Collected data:
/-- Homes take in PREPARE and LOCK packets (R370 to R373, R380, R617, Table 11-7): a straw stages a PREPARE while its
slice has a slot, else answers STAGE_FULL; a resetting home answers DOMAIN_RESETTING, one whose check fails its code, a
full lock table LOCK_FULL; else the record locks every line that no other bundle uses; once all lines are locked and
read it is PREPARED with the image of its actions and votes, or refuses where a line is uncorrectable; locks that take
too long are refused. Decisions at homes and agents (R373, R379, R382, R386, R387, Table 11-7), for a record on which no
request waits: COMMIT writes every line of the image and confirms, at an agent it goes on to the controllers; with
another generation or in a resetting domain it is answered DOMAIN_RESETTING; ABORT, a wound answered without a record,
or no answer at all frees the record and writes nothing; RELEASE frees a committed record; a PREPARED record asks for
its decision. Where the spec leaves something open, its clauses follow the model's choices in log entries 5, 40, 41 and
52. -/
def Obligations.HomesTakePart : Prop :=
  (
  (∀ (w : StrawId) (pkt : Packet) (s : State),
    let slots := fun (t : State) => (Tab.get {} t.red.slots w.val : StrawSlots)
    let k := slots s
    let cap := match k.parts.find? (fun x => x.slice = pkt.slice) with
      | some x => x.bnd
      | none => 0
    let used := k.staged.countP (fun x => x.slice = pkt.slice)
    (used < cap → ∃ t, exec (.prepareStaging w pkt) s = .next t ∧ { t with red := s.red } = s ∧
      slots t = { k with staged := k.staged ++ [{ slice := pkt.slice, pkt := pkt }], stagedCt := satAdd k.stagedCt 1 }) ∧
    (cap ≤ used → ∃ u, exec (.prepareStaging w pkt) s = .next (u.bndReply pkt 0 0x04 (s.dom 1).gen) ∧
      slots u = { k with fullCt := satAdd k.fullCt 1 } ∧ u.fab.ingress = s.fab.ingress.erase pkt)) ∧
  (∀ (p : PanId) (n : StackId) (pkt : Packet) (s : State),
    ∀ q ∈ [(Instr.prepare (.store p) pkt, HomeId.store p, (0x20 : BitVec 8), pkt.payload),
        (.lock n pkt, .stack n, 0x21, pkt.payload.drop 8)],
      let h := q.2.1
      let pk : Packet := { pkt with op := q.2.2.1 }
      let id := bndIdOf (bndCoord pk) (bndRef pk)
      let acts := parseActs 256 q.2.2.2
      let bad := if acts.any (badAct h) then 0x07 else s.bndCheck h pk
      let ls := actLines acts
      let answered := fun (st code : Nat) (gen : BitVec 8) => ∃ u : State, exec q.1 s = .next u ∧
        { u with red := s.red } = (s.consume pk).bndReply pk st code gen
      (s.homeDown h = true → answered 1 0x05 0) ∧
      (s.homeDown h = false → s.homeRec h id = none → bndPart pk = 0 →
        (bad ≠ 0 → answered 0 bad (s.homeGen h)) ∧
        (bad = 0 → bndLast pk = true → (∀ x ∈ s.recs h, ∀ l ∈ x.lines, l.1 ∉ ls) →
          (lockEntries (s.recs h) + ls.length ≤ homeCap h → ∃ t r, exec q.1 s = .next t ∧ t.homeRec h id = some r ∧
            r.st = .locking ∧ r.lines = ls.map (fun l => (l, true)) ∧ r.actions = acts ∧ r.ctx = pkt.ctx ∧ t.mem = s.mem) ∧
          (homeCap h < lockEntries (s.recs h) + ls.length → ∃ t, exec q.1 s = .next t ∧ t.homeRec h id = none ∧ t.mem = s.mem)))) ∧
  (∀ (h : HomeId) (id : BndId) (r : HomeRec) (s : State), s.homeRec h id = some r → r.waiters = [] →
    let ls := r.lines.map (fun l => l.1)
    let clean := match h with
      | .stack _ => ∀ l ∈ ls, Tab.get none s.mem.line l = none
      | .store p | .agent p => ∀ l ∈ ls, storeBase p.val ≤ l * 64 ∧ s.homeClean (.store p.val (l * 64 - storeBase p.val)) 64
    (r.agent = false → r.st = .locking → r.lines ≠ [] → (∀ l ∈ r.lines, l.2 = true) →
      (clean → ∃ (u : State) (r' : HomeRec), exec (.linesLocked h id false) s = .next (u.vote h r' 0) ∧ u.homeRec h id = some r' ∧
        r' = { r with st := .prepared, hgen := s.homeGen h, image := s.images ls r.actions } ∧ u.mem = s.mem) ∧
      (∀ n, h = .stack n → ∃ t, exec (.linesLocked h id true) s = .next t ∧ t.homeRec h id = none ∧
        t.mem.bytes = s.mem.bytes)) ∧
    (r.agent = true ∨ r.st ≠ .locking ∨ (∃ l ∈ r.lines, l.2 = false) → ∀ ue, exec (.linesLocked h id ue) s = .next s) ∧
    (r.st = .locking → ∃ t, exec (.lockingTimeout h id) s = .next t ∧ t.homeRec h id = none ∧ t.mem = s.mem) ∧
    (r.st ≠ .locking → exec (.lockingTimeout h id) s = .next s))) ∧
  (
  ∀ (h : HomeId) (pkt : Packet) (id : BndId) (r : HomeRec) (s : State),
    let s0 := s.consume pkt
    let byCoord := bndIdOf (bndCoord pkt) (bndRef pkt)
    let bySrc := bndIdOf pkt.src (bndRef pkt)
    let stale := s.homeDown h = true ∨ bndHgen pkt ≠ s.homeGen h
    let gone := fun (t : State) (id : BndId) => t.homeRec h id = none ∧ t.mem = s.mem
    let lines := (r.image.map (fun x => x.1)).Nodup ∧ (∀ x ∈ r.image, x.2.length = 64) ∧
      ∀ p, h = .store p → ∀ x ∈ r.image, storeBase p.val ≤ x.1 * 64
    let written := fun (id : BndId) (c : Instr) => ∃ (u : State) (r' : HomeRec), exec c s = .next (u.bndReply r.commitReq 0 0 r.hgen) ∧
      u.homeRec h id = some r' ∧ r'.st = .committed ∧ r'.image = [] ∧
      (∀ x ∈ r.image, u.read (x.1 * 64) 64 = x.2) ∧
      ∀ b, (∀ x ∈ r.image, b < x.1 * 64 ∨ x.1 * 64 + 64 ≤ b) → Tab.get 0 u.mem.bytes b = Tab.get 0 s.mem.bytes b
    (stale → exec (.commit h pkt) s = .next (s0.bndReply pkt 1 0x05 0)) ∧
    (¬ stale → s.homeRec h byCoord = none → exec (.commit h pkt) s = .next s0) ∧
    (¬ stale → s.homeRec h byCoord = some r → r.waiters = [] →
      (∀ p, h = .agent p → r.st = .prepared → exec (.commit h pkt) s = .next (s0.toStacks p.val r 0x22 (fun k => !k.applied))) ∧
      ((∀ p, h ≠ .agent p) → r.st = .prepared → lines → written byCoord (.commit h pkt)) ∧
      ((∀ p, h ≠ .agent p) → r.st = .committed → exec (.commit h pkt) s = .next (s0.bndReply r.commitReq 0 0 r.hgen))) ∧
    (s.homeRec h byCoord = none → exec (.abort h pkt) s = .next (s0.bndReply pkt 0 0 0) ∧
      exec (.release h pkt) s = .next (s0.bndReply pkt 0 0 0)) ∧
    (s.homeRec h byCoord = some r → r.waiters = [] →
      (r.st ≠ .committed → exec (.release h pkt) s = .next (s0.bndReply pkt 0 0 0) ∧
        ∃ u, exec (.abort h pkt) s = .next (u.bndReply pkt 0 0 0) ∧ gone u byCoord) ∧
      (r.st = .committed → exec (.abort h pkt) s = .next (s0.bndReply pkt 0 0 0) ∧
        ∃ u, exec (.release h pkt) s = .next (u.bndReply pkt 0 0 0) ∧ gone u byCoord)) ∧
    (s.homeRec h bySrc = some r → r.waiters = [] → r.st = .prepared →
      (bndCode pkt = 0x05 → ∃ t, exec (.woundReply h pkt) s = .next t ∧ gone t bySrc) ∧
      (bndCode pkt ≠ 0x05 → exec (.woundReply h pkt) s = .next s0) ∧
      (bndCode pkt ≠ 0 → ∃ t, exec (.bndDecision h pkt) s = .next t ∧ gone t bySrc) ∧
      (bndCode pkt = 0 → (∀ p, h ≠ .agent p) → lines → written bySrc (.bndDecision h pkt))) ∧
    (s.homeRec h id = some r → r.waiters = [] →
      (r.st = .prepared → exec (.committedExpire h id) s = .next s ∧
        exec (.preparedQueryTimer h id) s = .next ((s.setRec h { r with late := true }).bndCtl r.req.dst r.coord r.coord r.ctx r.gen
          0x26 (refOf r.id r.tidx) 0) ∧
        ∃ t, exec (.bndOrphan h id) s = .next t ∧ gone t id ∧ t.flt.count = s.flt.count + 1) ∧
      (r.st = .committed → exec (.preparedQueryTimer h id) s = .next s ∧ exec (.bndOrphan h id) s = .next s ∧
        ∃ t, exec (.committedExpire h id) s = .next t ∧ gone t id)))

--

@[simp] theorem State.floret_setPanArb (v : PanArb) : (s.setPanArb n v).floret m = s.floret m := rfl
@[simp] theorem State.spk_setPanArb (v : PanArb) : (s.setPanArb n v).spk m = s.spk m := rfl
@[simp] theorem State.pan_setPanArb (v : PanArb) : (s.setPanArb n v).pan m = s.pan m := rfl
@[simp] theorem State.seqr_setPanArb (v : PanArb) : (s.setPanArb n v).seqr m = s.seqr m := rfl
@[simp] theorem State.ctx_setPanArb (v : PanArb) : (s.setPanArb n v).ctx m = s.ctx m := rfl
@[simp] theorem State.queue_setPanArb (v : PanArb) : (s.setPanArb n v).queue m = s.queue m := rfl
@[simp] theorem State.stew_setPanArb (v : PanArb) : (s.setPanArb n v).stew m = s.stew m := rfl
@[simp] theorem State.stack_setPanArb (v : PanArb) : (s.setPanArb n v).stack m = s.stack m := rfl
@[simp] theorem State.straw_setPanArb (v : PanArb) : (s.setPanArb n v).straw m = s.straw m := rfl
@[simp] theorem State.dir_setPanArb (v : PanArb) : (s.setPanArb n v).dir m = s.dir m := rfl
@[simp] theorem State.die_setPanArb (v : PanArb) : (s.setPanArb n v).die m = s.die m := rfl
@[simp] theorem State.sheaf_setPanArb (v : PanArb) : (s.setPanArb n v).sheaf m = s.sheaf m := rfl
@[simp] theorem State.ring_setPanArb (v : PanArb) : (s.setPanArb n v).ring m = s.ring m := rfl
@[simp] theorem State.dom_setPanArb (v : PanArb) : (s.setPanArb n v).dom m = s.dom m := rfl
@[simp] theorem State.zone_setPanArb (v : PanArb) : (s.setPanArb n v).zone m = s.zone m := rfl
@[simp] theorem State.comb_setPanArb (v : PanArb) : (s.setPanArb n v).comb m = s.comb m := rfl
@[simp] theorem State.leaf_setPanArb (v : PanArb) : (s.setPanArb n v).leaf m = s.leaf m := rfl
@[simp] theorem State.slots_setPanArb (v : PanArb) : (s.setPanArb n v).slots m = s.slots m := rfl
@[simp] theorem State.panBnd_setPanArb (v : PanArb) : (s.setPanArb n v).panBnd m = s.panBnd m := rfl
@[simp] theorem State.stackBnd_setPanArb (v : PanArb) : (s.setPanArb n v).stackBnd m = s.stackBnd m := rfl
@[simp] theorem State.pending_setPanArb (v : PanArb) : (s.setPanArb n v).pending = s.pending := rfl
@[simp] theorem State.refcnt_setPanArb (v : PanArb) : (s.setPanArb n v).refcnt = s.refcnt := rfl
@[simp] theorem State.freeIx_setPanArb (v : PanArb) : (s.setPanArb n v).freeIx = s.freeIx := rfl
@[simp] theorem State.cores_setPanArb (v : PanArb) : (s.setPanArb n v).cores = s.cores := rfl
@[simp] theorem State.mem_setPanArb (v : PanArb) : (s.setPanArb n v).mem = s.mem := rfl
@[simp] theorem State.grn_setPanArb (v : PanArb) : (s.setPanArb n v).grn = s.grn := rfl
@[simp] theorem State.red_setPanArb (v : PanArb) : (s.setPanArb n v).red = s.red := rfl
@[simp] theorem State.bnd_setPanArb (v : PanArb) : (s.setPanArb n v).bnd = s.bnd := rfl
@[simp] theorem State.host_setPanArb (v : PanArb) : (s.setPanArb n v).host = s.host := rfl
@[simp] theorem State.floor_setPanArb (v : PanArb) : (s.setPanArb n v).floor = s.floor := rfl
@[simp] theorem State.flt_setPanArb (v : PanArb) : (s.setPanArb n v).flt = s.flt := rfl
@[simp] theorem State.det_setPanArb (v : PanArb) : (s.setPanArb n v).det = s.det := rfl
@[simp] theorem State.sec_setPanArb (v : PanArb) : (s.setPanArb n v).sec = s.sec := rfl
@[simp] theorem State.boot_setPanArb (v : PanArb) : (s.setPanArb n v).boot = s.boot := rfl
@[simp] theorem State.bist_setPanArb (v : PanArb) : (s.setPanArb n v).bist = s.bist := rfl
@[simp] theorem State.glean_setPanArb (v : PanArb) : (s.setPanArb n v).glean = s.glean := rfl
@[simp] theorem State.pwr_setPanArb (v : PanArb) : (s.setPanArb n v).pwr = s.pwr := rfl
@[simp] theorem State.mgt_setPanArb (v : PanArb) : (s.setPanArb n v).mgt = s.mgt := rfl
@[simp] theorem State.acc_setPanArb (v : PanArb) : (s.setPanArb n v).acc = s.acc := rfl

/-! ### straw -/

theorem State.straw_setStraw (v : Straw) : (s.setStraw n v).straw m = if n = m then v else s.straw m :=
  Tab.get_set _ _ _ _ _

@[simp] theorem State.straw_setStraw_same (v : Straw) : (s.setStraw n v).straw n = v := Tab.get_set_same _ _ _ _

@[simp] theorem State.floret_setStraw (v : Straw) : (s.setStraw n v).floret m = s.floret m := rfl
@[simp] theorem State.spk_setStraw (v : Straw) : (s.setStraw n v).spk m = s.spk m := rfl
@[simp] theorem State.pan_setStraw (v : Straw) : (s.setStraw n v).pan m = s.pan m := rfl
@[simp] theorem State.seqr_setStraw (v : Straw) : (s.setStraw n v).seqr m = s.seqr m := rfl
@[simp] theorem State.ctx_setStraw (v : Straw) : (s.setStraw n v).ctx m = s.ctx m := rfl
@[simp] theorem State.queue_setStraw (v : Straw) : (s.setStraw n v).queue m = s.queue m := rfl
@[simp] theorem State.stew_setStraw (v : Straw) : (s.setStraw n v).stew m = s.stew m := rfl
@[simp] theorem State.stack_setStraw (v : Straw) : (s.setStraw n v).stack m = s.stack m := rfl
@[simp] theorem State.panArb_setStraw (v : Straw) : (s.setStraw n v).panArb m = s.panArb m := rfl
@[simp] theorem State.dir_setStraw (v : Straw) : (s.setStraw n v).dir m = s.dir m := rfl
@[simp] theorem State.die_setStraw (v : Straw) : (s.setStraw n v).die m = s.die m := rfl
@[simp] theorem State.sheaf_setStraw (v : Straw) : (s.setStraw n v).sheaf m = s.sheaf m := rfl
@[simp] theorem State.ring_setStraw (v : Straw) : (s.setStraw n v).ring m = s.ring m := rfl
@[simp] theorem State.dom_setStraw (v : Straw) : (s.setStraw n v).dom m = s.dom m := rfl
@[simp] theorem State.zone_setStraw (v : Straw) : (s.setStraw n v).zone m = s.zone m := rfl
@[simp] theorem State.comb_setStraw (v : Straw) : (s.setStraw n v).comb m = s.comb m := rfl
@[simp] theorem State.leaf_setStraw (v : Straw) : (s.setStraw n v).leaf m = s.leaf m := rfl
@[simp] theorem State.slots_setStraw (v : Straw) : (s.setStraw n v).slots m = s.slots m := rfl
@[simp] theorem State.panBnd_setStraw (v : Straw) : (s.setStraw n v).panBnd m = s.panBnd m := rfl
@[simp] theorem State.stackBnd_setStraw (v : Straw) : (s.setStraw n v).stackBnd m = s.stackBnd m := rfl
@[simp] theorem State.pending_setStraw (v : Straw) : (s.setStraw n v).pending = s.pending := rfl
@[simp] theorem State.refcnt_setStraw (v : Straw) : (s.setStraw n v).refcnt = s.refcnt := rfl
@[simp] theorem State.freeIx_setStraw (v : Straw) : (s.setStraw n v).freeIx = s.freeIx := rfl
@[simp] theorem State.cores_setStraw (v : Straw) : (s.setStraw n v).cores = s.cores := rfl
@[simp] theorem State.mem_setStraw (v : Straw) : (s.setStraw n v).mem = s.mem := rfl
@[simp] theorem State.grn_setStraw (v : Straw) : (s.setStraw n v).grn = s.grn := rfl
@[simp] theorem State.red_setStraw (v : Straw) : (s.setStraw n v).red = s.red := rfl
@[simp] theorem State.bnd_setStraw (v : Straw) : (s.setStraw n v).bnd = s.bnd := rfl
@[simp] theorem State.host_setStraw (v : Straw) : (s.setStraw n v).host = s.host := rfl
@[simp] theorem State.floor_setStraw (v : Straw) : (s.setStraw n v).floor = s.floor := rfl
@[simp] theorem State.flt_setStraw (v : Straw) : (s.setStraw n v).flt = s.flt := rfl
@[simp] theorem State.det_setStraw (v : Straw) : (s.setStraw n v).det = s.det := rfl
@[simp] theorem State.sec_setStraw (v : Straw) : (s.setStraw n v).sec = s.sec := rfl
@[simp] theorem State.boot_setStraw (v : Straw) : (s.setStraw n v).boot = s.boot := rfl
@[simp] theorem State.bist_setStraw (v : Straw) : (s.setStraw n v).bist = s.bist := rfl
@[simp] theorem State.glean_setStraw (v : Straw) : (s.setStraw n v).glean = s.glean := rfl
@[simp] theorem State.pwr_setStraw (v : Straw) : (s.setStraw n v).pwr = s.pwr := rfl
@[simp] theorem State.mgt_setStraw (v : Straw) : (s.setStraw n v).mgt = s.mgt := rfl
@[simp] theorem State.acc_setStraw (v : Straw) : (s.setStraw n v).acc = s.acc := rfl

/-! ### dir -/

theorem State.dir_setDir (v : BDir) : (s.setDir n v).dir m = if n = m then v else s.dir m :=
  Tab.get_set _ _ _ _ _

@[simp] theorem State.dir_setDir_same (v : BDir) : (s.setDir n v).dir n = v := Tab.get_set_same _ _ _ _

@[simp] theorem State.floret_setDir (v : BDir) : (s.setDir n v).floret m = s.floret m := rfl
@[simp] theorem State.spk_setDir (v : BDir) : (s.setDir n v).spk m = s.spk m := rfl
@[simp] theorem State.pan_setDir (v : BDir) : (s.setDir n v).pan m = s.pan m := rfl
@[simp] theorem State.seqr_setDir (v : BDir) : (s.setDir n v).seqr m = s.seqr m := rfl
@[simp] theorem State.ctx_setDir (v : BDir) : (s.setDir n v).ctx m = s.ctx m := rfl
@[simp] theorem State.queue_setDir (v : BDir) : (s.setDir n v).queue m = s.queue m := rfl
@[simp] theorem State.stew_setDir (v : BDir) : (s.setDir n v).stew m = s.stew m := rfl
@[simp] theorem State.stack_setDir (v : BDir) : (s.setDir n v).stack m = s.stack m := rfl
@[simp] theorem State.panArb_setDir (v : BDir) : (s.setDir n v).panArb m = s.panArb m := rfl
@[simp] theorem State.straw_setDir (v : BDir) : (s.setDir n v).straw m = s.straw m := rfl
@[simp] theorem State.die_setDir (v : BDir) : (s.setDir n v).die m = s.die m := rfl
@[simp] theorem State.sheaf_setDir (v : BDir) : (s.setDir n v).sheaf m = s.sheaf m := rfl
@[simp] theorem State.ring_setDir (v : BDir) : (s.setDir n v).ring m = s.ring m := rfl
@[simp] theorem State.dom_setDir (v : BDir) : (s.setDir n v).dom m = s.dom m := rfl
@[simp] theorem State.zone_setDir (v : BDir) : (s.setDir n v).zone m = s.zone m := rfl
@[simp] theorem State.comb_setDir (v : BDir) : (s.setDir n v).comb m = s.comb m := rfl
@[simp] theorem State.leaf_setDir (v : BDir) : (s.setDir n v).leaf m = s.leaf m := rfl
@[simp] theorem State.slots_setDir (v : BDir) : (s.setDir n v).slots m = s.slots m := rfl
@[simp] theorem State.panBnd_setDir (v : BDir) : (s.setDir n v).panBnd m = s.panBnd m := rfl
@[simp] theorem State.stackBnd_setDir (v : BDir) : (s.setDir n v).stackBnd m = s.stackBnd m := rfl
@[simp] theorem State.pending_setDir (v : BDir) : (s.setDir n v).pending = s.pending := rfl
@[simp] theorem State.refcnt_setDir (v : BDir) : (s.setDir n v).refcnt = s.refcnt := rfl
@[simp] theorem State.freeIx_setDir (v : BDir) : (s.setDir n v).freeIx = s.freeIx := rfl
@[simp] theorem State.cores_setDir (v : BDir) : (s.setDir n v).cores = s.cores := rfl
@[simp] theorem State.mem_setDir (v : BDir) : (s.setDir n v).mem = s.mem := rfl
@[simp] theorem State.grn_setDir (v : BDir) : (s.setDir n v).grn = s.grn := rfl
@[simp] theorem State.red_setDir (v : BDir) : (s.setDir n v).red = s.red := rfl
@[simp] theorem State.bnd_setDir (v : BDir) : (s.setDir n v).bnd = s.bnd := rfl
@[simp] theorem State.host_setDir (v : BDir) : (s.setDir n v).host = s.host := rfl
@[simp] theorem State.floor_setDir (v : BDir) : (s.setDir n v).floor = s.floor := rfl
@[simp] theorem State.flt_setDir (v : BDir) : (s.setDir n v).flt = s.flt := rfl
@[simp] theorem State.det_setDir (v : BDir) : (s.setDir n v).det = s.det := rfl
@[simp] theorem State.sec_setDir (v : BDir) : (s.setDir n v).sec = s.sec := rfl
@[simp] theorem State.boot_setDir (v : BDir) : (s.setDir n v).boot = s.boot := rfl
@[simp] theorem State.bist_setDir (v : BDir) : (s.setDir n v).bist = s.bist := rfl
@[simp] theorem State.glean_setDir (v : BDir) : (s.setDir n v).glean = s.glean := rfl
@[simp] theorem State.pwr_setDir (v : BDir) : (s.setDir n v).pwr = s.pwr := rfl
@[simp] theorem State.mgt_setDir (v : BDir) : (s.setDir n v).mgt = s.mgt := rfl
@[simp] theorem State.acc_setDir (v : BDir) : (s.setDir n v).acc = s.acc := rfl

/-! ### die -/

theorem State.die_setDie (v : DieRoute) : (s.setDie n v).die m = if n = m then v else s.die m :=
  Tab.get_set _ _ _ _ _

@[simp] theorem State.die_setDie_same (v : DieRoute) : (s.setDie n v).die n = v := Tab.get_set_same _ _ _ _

* * *

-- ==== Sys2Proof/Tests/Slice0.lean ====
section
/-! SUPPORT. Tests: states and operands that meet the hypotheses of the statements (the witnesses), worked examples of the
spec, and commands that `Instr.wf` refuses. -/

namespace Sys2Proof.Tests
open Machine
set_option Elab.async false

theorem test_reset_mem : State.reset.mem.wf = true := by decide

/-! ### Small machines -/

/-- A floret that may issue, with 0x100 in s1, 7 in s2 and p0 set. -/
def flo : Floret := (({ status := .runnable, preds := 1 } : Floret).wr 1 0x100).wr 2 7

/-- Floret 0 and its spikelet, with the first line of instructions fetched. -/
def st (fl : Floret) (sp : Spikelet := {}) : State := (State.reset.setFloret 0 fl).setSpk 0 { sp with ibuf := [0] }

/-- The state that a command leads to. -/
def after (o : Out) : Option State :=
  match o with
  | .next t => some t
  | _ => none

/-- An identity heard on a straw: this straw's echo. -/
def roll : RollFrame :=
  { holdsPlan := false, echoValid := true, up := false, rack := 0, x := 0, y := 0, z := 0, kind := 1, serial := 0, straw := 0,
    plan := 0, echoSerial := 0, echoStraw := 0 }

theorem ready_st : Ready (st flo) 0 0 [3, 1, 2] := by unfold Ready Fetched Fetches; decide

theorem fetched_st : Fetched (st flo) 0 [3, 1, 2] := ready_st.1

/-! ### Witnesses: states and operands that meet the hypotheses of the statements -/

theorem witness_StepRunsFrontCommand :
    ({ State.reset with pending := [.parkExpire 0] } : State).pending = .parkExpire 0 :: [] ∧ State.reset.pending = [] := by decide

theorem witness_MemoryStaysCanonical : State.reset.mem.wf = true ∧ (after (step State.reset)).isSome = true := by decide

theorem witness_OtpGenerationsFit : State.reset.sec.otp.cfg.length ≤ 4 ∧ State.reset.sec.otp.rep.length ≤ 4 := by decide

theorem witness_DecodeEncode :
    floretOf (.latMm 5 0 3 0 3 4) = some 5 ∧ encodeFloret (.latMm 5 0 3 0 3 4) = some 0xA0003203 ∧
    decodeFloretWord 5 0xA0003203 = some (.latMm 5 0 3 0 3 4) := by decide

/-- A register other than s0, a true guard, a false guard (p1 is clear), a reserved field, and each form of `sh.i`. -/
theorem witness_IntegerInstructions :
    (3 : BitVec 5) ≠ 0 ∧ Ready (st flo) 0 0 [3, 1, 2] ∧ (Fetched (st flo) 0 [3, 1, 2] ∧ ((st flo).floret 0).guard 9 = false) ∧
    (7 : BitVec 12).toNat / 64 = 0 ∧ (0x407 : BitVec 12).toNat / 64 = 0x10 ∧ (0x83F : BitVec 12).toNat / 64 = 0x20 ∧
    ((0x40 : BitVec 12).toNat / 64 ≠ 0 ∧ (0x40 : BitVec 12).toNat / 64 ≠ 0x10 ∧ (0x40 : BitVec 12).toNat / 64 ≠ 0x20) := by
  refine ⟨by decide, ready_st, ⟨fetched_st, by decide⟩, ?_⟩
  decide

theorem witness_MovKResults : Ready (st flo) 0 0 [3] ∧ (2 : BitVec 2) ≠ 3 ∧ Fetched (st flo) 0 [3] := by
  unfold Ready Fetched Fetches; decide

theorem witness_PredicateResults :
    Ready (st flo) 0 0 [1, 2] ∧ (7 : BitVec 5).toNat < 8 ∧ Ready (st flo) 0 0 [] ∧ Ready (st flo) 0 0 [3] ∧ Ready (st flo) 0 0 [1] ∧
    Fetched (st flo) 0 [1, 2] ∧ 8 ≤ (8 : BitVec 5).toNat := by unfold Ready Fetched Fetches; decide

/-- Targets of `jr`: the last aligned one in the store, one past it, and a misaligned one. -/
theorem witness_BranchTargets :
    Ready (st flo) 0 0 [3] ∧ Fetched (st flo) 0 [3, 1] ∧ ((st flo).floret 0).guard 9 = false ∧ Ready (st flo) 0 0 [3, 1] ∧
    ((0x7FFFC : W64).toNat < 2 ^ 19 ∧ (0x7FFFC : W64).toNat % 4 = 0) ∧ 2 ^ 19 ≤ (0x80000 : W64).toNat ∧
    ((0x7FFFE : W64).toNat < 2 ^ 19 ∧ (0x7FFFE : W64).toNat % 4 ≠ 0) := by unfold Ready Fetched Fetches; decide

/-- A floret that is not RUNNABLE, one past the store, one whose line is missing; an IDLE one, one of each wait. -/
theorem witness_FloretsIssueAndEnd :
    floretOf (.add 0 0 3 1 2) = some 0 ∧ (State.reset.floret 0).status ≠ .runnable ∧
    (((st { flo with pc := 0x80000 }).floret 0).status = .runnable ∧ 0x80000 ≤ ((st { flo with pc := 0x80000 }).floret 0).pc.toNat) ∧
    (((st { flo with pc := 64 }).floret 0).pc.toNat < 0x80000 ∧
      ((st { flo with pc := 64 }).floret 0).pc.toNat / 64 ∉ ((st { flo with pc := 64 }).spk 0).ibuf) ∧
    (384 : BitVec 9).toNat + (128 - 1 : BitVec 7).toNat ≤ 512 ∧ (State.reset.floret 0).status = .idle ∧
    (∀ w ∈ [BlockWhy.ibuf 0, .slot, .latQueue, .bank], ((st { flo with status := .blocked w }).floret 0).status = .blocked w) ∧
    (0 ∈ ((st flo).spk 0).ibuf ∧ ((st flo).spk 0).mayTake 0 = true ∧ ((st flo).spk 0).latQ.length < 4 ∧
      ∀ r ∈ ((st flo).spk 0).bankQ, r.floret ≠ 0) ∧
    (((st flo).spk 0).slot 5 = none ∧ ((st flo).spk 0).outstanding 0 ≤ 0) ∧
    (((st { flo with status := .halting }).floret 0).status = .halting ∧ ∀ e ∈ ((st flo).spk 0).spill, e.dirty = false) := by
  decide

▶ [PROBLEM REQUIREMENTS]: The lines above from the one containing "let acts := parseActs 256 q.2.2.2" through the one containing "(∀ n, h = .stack" are to be set down exactly, and no others.

▶ [RESPONSE BOX]:
      let acts := parseActs 256 q.2.2.2
      let bad := if acts.any (badAct h) then 0x07 else s.bndCheck h pk
      let ls := actLines acts
      let answered := fun (st code : Nat) (gen : BitVec 8) => ∃ u : State, exec q.1 s = .next u ∧
        { u with red := s.red } = (s.consume pk).bndReply pk st code gen
      (s.homeDown h = true → answered 1 0x05 0) ∧
      (s.homeDown h = false → s.homeRec h id = none → bndPart pk = 0 →
        (bad ≠ 0 → answered 0 bad (s.homeGen h)) ∧
        (bad = 0 → bndLast pk = true → (∀ x ∈ s.recs h, ∀ l ∈ x.lines, l.1 ∉ ls) →
          (lockEntries (s.recs h) + ls.length ≤ homeCap h → ∃ t r, exec q.1 s = .next t ∧ t.homeRec h id = some r ∧
            r.st = .locking ∧ r.lines = ls.map (fun l => (l, true)) ∧ r.actions = acts ∧ r.ctx = pkt.ctx ∧ t.mem = s.mem) ∧
          (homeCap h < lockEntries (s.recs h) + ls.length → ∃ t, exec q.1 s = .next t ∧ t.homeRec h id = none ∧ t.mem = s.mem)))) ∧
  (∀ (h : HomeId) (id : BndId) (r : HomeRec) (s : State), s.homeRec h id = some r → r.waiters = [] →
    let ls := r.lines.map (fun l => l.1)
    let clean := match h with
      | .stack _ => ∀ l ∈ ls, Tab.get none s.mem.line l = none
      | .store p | .agent p => ∀ l ∈ ls, storeBase p.val ≤ l * 64 ∧ s.homeClean (.store p.val (l * 64 - storeBase p.val)) 64
    (r.agent = false → r.st = .locking → r.lines ≠ [] → (∀ l ∈ r.lines, l.2 = true) →
      (clean → ∃ (u : State) (r' : HomeRec), exec (.linesLocked h id false) s = .next (u.vote h r' 0) ∧ u.homeRec h id = some r' ∧
        r' = { r with st := .prepared, hgen := s.homeGen h, image := s.images ls r.actions } ∧ u.mem = s.mem) ∧
      (∀ n, h = .stack n → ∃ t, exec (.linesLocked h id true) s = .next t ∧ t.homeRec h id = none ∧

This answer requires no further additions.